In the case of adding only sodium hydroxide in Reference Example 2, the residual nickel concentration in the filtrate is high and it is difficult to perform activated sludge treatment. Further, in the filtration treatment, solid components such as nickel hydroxide are liquid as fine particles. The filter medium was clogged from the beginning of filtration (the filtration time was up to 1 minute in the graph of FIG. 1), and the increase in the amount of filtrate produced worsened.

  The filtrate obtained by the waste liquid treatment performed in Example 1 was adjusted to pH 7 with dilute hydrochloric acid, and further diluted 20-fold with tap water to carry out activated sludge treatment using the liquid to be treated. Table 1 shows the nickel concentration, BOD value, COD value, and phosphorus concentration in each waste liquid before treatment, after solid-liquid separation in step 2, and after activated sludge treatment.

  As shown in Table 1, it was confirmed that the waste liquid whose nickel concentration was reduced to 20 mg or less by the treatment of Example 1 further decomposed and removed phosphorus, BOD component, and COD component efficiently by activated sludge treatment. It was.

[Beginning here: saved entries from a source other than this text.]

-- ==== Sys2Proof/Syntax.lean ====
section
/-!
DEFINITION. The instruction as the spec defines it: a tagged variant (30_encoding.md R43), one constructor for each of
the 33 forms of R60, which are the rows of spec/opcode_table.json; and the packed slot that carries it (R45).
-/

namespace Sys2Proof

/-- The three general registers (10_state.md R16). -/
inductive Reg where
  | a
  | b
  | c
deriving DecidableEq, Repr

/-- A packed slot `(h, val)`: a 12-bit header and one unbounded integer (30_encoding.md R45, R48). -/
structure Slot where
  /-- The header `h[11:0]`. -/
  h : BitVec 12
  /-- The integer field. -/
  val : Int
deriving DecidableEq, Repr

/-- The fields of a packed slot, taken apart (30_encoding.md R45). -/
structure SlotFields where
  /-- `V`, `h[11]`: the slot holds an instruction. -/
  valid : Bool
  /-- `rb`, `h[10:9]`: the second register operand. -/
  rb : BitVec 2
  /-- `k`, `h[8:7]`: the kind of the second operand (R46). -/
  kind : BitVec 2
  /-- `ra`, `h[6:5]`: the first register operand. -/
  ra : BitVec 2
  /-- `op`, `h[4:0]`: the opcode number (R59). -/
  op : BitVec 5
  /-- The integer field. -/
  val : Int
deriving DecidableEq, Repr

/-- The instructions: one constructor for each form of 30_encoding.md R60. Register operands come in the order `ra`,
`rb`; an immediate, an address and a target are integers used as they are (R48). -/
inductive Instr where
  /-- `NOP` (R100). -/
  | nop
  /-- `HLT` (R101). -/
  | hlt
  /-- `MOV rd, rs` (R102). -/
  | movReg (rd rs : Reg)
  /-- `MOV rd, n` (R102). -/
  | movImm (rd : Reg) (n : Int)
  /-- `ADD rd, rs` (R103). -/
  | addReg (rd rs : Reg)
  /-- `ADD rd, n` (R103). -/
  | addImm (rd : Reg) (n : Int)
  /-- `SUB rd, rs` (R104). -/
  | subReg (rd rs : Reg)
  /-- `SUB rd, n` (R104). -/
  | subImm (rd : Reg) (n : Int)
  /-- `MUL rd, rs` (R105). -/
  | mulReg (rd rs : Reg)
  /-- `MUL rd, n` (R105). -/
  | mulImm (rd : Reg) (n : Int)
  /-- `DIV rd, rs` (R106). -/
  | divReg (rd rs : Reg)
  /-- `DIV rd, n` (R106). -/
  | divImm (rd : Reg) (n : Int)
  /-- `AND rd, rs` (R107). -/
  | andReg (rd rs : Reg)
  /-- `AND rd, n` (R107). -/
  | andImm (rd : Reg) (n : Int)
  /-- `OR rd, rs` (R108). -/
  | orReg (rd rs : Reg)
  /-- `OR rd, n` (R108). -/
  | orImm (rd : Reg) (n : Int)
  /-- `NOT rd` (R109). -/
  | notReg (rd : Reg)
  /-- `NEG rd` (R110). -/
  | negReg (rd : Reg)
  /-- `SIGN rd` (R111). -/
  | signReg (rd : Reg)
  /-- `ABS rd` (R112). -/
  | absReg (rd : Reg)
  /-- `SHL rd` (R113). -/
  | shlReg (rd : Reg)
  /-- `SHR rd` (R114). -/
  | shrReg (rd : Reg)
  /-- `CMP rd, rs` (R115). -/
  | cmpReg (rd rs : Reg)
  /-- `CMP rd, n` (R115). -/
  | cmpImm (rd : Reg) (n : Int)
  /-- `JMP t` (R116). -/
  | jmp (t : Int)
  /-- `JZ rs, t` (R117). -/
  | jz (rs : Reg) (t : Int)
  /-- `JN rs, t` (R118). -/
  | jn (rs : Reg) (t : Int)
  /-- `JP rs, t` (R119). -/
  | jp (rs : Reg) (t : Int)
  /-- `LD rd, a` (R120). -/
  | ldAddr (rd : Reg) (addr : Int)
  /-- `LD rd, [ri]` (R120). -/
  | ldInd (rd ri : Reg)
  /-- `ST rs, a` (R121). -/
  | stAddr (rs : Reg) (addr : Int)
  /-- `ST rs, [ri]` (R121). -/
  | stInd (rs ri : Reg)
  /-- `LEA rd, a` (R122). -/
  | lea (rd : Reg) (addr : Int)
deriving DecidableEq, Repr

end Sys2Proof
end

The present invention can be used industrially because the treatment of the electroless nickel plating waste liquid (aging solution) can be easily performed with a small amount of chemicals.

Claims (3)

Step 1, in which the pH of the aging solution is adjusted to 6 to 7 by adding calcium hydroxide to the aging solution which is an electroless nickel plating waste solution;
By further adding sodium hydroxide to the aging solution treated in the above step 1, the pH of the aging solution is set to 12 or more, and the nickel-containing component precipitated as a solid is separated from the aging solution, Step 2 in which the nickel concentration is 20 ppm or less,
Step 3 for treating activated sludge using the aging solution obtained in Step 2 as a liquid to be treated,
A method for treating an electroless nickel plating waste liquid, comprising the steps described above.   The method for treating an electroless nickel plating waste liquid according to claim 1, wherein the amount of calcium hydroxide and sodium hydroxide used in Step 1 and Step 2 is 1: 0.05 to 1: 0.1 molar ratio. The method for treating an electroless nickel plating waste liquid according to claim 1 or 2, wherein in the step 2, the means for separating the nickel-containing component precipitated as a solid from the aging solution is a filter press or suction filtration.